▶ **Task brief**
Copy word for word, please, the lines of the entries below running from the one containing "t.proc.executing = none ∧" to the one containing "(∀ e ∈ s.media.list, ¬(e.bank", both ends included.

▶ **Input data**
/-- The halves but those LOADED whose part of the region has been wholly given, the next byte being at `n` (R70). -/
def notGiven (j : Job) (n : Nat) (halves : List Half) : List Half :=
  halves.filter fun h =>
    match h with
    | .loaded k _ _ => decide (n < min (j.address.getD 0 + j.length) (32 * k + 32))
    | _ => true

/-- The byte at address `a` of the array is `b` in the halves: the first half LOADED with its burst holds it there (R69, R70). -/
def LoadedAt (halves : List Half) (a : Nat) (b : Byte) : Prop :=
  ∃ (before after : List Half) (start : Nat) (bytes : List Byte),
    halves = before ++ .loaded (a / 32) start bytes :: after ∧
    (∀ h ∈ before, ∀ (x : Nat) (bs : List Byte), h ≠ .loaded (a / 32) x bs) ∧ start ≤ a ∧ bytes[a - start]? = some b

/-- No half is FILLING for the burst. -/
def NoneFilling (halves : List Half) (burst : Nat) : Prop :=
  ∀ h ∈ halves, ∀ (start : Nat) (bytes : List Byte), h ≠ .filling burst start bytes

/-- One turn at a port for a job, whose record is `after` then: beside it the turn changes the port's engine and outputs, the
locks the job held, and the list of accesses alone. -/
def TurnOf (s u : State) (p : Port) (j after : Job) : Prop :=
  u.jobOf j.tag = some after ∧ (∀ t : Tag, t ≠ j.tag → u.jobOf t = s.jobOf t) ∧
    (∀ q : Port, q ≠ p → u.engine q = s.engine q ∧ u.outp q = s.outp q) ∧
    (∀ b : Bank, (s.bank b).lockHolder ≠ some j.tag → u.bank b = s.bank b) ∧
    { u with jobs := s.jobs, engines := s.engines, outs := s.outs, banks := s.banks, accesses := s.accesses } = s

/-- A unit of an OUT or COMPARE job can be acknowledged, its direction right and, in COMPARE, its bytes equal; D then (R62, R65,
R70, R72). -/
def UnitGiven (s : State) (p : Port) (j : Job) (req : UnitRequest) (n : Nat) (d : Drive) : Prop :=
  ∃ bytes : List Byte, s.unitLoaded p n = some bytes ∧
    ((j.mode = .out ∧ req.xdir = false ∧
        d = if (s.portSettings p).width = .w8 then .low (bytes.getD 0 0)
          else .full (bytes.getD 1 0 ++ bytes.getD 0 0)) ∨
      (j.mode = .compare ∧ req.xdir = true ∧ laneBytes n req.d = bytes ∧ d = (s.outp p).d))

/-- The READ of the part of a job's region in one burst (R69). -/
def partRead (p : Port) (j : Job) (k : Nat) : Access :=
  wordsAccess (.port p j.tag) (max (j.address.getD 0) (32 * k)) (min (j.address.getD 0 + j.length) (32 * k + 32)) .read

/-- The FREE halves beside `kept` are refilled with the next bursts of the region not yet read, if any remain (R69): the halves,
the next burst, and the READs posted. -/
def Refilled (p : Port) (j : Job) (kept : List Half) (next : Option Nat) (halves : List Half) (next' : Option Nat)
    (reads : List Access) : Prop :=
  ((2 ≤ kept.length ∨ ∀ k : Nat, next = some k → j.address.getD 0 + j.length ≤ 32 * k) →
    halves = kept ∧ next' = next ∧ reads = []) ∧
  ∀ k : Nat, next = some k → 32 * k < j.address.getD 0 + j.length →
    ((kept.length = 1 ∨ (kept = [] ∧ j.address.getD 0 + j.length ≤ 32 * (k + 1))) →
      halves = kept ++ [.awaiting k] ∧ next' = some (k + 1) ∧ reads = [partRead p j k]) ∧
    (kept = [] → 32 * (k + 1) < j.address.getD 0 + j.length →
      halves = [.awaiting k, .awaiting (k + 1)] ∧ next' = some (k + 2) ∧
      reads = [partRead p j k, partRead p j (k + 1)])

/-! ### What the scheduler asks (R21 to R27) -/

/-- A claim of the Maintenance Engine waits on the bank (R22, R168). -/
def Claims (s : State) (b : Bank) : Prop :=
  (s.maint.op = .clear (.spares b) ∧ (s.bank b).state ≠ .repairing) ∨
    ∃ r : RepairRecord, s.maint.op = .repair r ∧ r.phase = .claiming ∧ r.bank = b

/-- The access is of the job that holds its bank's lock. -/
def OfLockHolder (s : State) (a : Access) : Prop :=
  ∃ (p : Port) (t : Tag), a.client = .port p t ∧ (s.bank a.bank).lockHolder = some t

/-- Condition 2 of R21. -/
def LockAllows (s : State) (a : Access) : Prop := (s.bank a.bank).lockHolder = none ∨ OfLockHolder s a

/-- A scrub access stands aside for another client's access to its bank (R23). -/
def StandsAside (s : State) (a : Access) : Prop :=
  a.client = .maint .scrub ∧ ∃ x ∈ s.accesses, x.bank = a.bank ∧ ∀ purpose : MaintPurpose, x.client ≠ .maint purpose

/-- A WAITING access to which conditions 2 to 4 of R21 do not object, and which stands aside for none. -/
def Servable (s : State) (a : Access) : Prop :=
  a.condition = .waiting ∧ LockAllows s a ∧ (s.group (groupOf a.bank)).urgent = false ∧
    (s.bank a.bank).state ≠ .refreshing ∧ (s.bank a.bank).state ≠ .repairing ∧
    (Claims s a.bank → (s.bank a.bank).lockHolder ≠ none) ∧ ¬StandsAside s a

/-- An access for which a CLOSED bank may be opened (R24). -/
def MayOpen (s : State) (b : Bank) (a : Access) : Prop := a.bank = b ∧ (s.bank b).state = .closed ∧ Servable s a

/-- A candidate for the data path (R25): GRANTED on an OPEN bank, or a row hit on a bank with no GRANTED access. -/
def Candidate (s : State) (a : Access) : Prop :=
  ∃ w : OpenRow, (s.bank a.bank).state = .opened w ∧
    (a.condition = .granted ∨
      (Servable s a ∧ w.logical = a.row ∧ ∀ x ∈ s.accesses, x.bank = a.bank → x.condition ≠ .granted))

/-- The OPEN bank is to be closed for a waiting miss (R26). -/
def ClosesForMiss (s : State) (b : Bank) (w : OpenRow) : Prop :=
  (s.bank b).state = .opened w ∧ (∀ x ∈ s.accesses, x.bank = b → x.condition = .waiting) ∧
    (∃ a ∈ s.accesses, a.bank = b ∧ a.row ≠ w.logical ∧ Servable s a) ∧
    ((∀ a ∈ s.accesses, a.bank = b → a.row = w.logical → ¬Servable s a) ∨ (s.bank b).hitRun = 16)

/-- The OPEN bank is to be closed by one of R11's other events; that sleep entry waits for an empty list is log 21, that a
claim finds the lock of the same moment log 37. -/
def ClosesOtherwise (s : State) (b : Bank) (w : OpenRow) : Prop :=
  (s.bank b).state = .opened w ∧ (∀ x ∈ s.accesses, x.bank = b → x.condition = .waiting) ∧
    ((s.group (groupOf b)).urgent = true ∨ (Claims s b ∧ (s.bank b).lockHolder = none) ∨
      (s.part.sleepEntry = true ∧ s.accesses = []))

/-- The Refresh Unit's claim on the group can be taken (R86, R88). -/
def RefreshDue (s : State) (g : Group) : Prop :=
  1 ≤ (s.group g).debt ∧ (∀ b : Bank, groupOf b = g → (s.bank b).state = .closed) ∧
    ((s.group g).urgent = true ∨ ∀ a ∈ s.accesses, groupOf a.bank ≠ g)

/-- The Maintenance Engine's claim on the bank can be taken (R13, R117, R168). -/
def RepairDue (s : State) (b : Bank) : Prop :=
  Claims s b ∧ (s.bank b).state = .closed ∧ (s.bank b).lockHolder = none ∧ (s.group (groupOf b)).urgent = false ∧
    ∀ a ∈ s.accesses, a.bank = b → a.isInFlight = false

/-- The claim on the bank is taken: it is REPAIRING, and a repair's copy begins; nothing else changes (R13, R117, R168). -/
def claimTaken (s : State) (b : Bank) : State :=
  { s.setBank b { s.bank b with state := .repairing } with
    maint := { s.maint with op :=
      match s.maint.op with
      | .repair r => .repair { r with phase := .copying }
      | op => op } }

/-- A party waits for the locked bank (R33). -/
def LockWaited (s : State) (b : Bank) : Prop :=
  (∃ a ∈ s.accesses, a.bank = b ∧ a.condition = .waiting ∧ ¬LockAllows s a ∧ a.client ≠ .maint .scrub) ∨ Claims s b

/-- A miss to the bank of a burst waits, neither barred by a lock nor standing aside (R27). -/
def MissWaits (s : State) (a : Access) : Prop :=
  ∃ x ∈ s.accesses, x.bank = a.bank ∧ x.row ≠ a.row ∧ x.condition = .waiting ∧ LockAllows s x ∧ ¬StandsAside s x

/-! ### Results (R28 to R30) -/

/-- A result calls for a report (R30). -/
def CallsForReport (rs : List WordResult) : Prop :=
  ∃ x ∈ rs, x.outcome = some .corrected ∨ x.outcome = some .uncorrectable

/-- The state in which the result of a burst is returned: its words read or written, the hit-run counter counted, the access
out of the list, the lock placed (R25, R31). -/
def atResult (s : State) (decay : List Decay) (lines : PortLines) (a : Access) : State :=
  State.placeLock { s.countHit a with
    mem := (State.perform { s with mem := s.mem.decay decay } a).1, pins := (s.sample lines).pins,
    accesses := dropFirst Access.isInFlight s.accesses } a

/-- What follows a burst's result in the same step. -/
def afterResult (s : State) : State := s.endReset.schedule.endSleepEntry.transmit

/-- The fault mark after a result: the lower of the mark set and the first faulty address (R71). -/
def markAfter (old new : Option Nat) : Option Nat :=
  match old, new with
  | none, x => x
  | some m, none => some m
  | some m, some x => some (min m x)

/-- The bytes of a unit of a job as it stands (R65). -/
def unitSize (s : State) (p : Port) (j : Job) : Nat :=
  if (s.portSettings p).width = .w16 ∧ j.moved + 2 ≤ j.length then 2 else 1

/-- The MAINT access of purpose SCRUB for one burst of the row at a position (R104, R105). -/
def scrubAccess (position burst : Nat) (k : AccessKind) : Access :=
  { client := .maint .scrub, bank := Fin.ofNat 16 position, row := Fin.ofNat 8192 (position / 16), firstWord := burst * 8,
    wordCount := 8, kind := k, condition := .waiting }

/-- Each group that owes 8 at a tick offers its REFRESH OVERRUN, in the order of the groups' numbers (R85; the order: log 29). -/
def overrunsOffered (s : State) : State :=
  ([0, 1, 2, 3] : List Group).foldl
    (fun v g => if 8 ≤ (s.group g).debt then v.offerAlert (.refreshOverrun g) else v) s

/-- A producer of a port: of its JOB END, or of its attention. -/
def ofPort : Producer → Bool
  | .job _ => true
  | .attention _ => true
  | _ => false

/-- The outputs of a port whose engine has stopped in RESETTING: SEL 0, XACK, COUT and CIN deasserted, D released, and PCLR pulsed
(R62, R79, R82). -/
def stoppedOuts (o : Outs) : Outs :=
  { o with
    sel := 0, xack := false, d := .off, cout := false, cin := false, pclrPulses := o.pclrPulses + 1, pclrSel := 0 }

/-- The scrub at the entry into RESETTING (R110): back at position 0, its counts and credit gone, a result still to come to be
discarded; the pass number, the timer and a SCRUB PASS that waits for room are kept. -/
def scrubRestarted (s : State) : Scrub :=
  { s.maint.scrub with
    position := 0, burst := 0, visit := if s.maint.scrub.waitingPass.isSome then .atPassEnd else .betweenRows,
    corrected := 0, uncorrectable := 0, credit := false, resumeAtExpiry := false, discardResult := s.maintPosted }

/-- The first `n` words of a row have been copied into a spare of its bank, and nothing else of the array is changed (R118). -/
def CopiedInto (m m' : Memory) (b : Bank) (row : Row) (i : Spare) (n : Nat) : Prop :=
  (m.wf = true → ∀ k : Nat, k < n →
    m'.word (rowCell b row (.spare i) + 4 * k) =
      (if (m.read (rowCell b row .native + 4 * k)).1 = .uncorrectable then 0
        else (m.read (rowCell b row .native + 4 * k)).2) ∧
    m'.wrong (rowCell b row (.spare i) / 4 + k) = 0) ∧
  (∀ x : Nat, (x < rowCell b row (.spare i) ∨ rowCell b row (.spare i) + 4 * n ≤ x) → m'.byte x = m.byte x) ∧
  ∀ w : Nat, (w < rowCell b row (.spare i) / 4 ∨ rowCell b row (.spare i) / 4 + n ≤ w) → m'.wrong w = m.wrong w

/-- Every block lets the part go to sleep: no access, every bank CLOSED, every debt 0, a sleep entry in progress (R91, R170). -/
def MaySleep (s : State) : Prop :=
  s.part.sleepEntry = true ∧ s.accesses = [] ∧ (∀ b : Bank, (s.bank b).state = .closed) ∧ ∀ g : Group, (s.group g).debt = 0

/-- The part has gone to sleep and answered the SLEEP that it was executing (R91, R170). -/
def FellAsleep (s t : State) (x : Execution) : Prop :=
  t.part = { s.part with state := .sleeping, sleepEntry := false } ∧ t.refresh.tick = none ∧ t.proc.executing = none ∧
    t.mem = s.mem ∧ Made t { seq := x.seq, payload := [x.code, 0x00] }

/-- A report cannot be recorded (R98). -/
def CannotRecord (s : State) (b : Bank) (row : Row) : Prop :=
  (∀ e ∈ s.media.list, ¬(e.bank = b ∧ e.row = row)) ∧ 32 ≤ s.media.list.length ∧
    ∀ e ∈ s.media.list, e.uncorrectable = true

/-- The 20 rows of the Request Processor that have a code of their own, with their code. -/
def requestRows (lines : PortLines) : List (Byte × Instr) :=
  [(0x02, .identify), (0x03, .status lines), (0x04, .getSetting), (0x05, .setSetting), (0x10, .submit lines),
   (0x11, .cancel lines), (0x12, .jobQuery), (0x20, .hostWrite), (0x21, .hostRead), (0x22, .portOut), (0x23, .portIn),
   (0x30, .readWeakList), (0x31, .clearWeakEntry), (0x32, .repairRow), (0x33, .readRemap), (0x40, .readErrorLog),
   (0x41, .clearError), (0x50, .engineReset), (0x51, .sleep), (0x52, .wake)]

/-- The commands that read the sampled lines read them before anything else. -/
def lookedAt (lines : PortLines) (s : State) : Instr → State
  | .status _ => s.sample lines
  | .submit _ => s.sample lines
  | .cancel _ => s.sample lines
  | _ => s

end Sys2Proof.Safety
end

▶ **Result of the task**
  t.part = { s.part with state := .sleeping, sleepEntry := false } ∧ t.refresh.tick = none ∧ t.proc.executing = none ∧
    t.mem = s.mem ∧ Made t { seq := x.seq, payload := [x.code, 0x00] }

/-- A report cannot be recorded (R98). -/
def CannotRecord (s : State) (b : Bank) (row : Row) : Prop :=
  (∀ e ∈ s.media.list, ¬(e.bank = b ∧ e.row = row)) ∧ 32 ≤ s.media.list.length ∧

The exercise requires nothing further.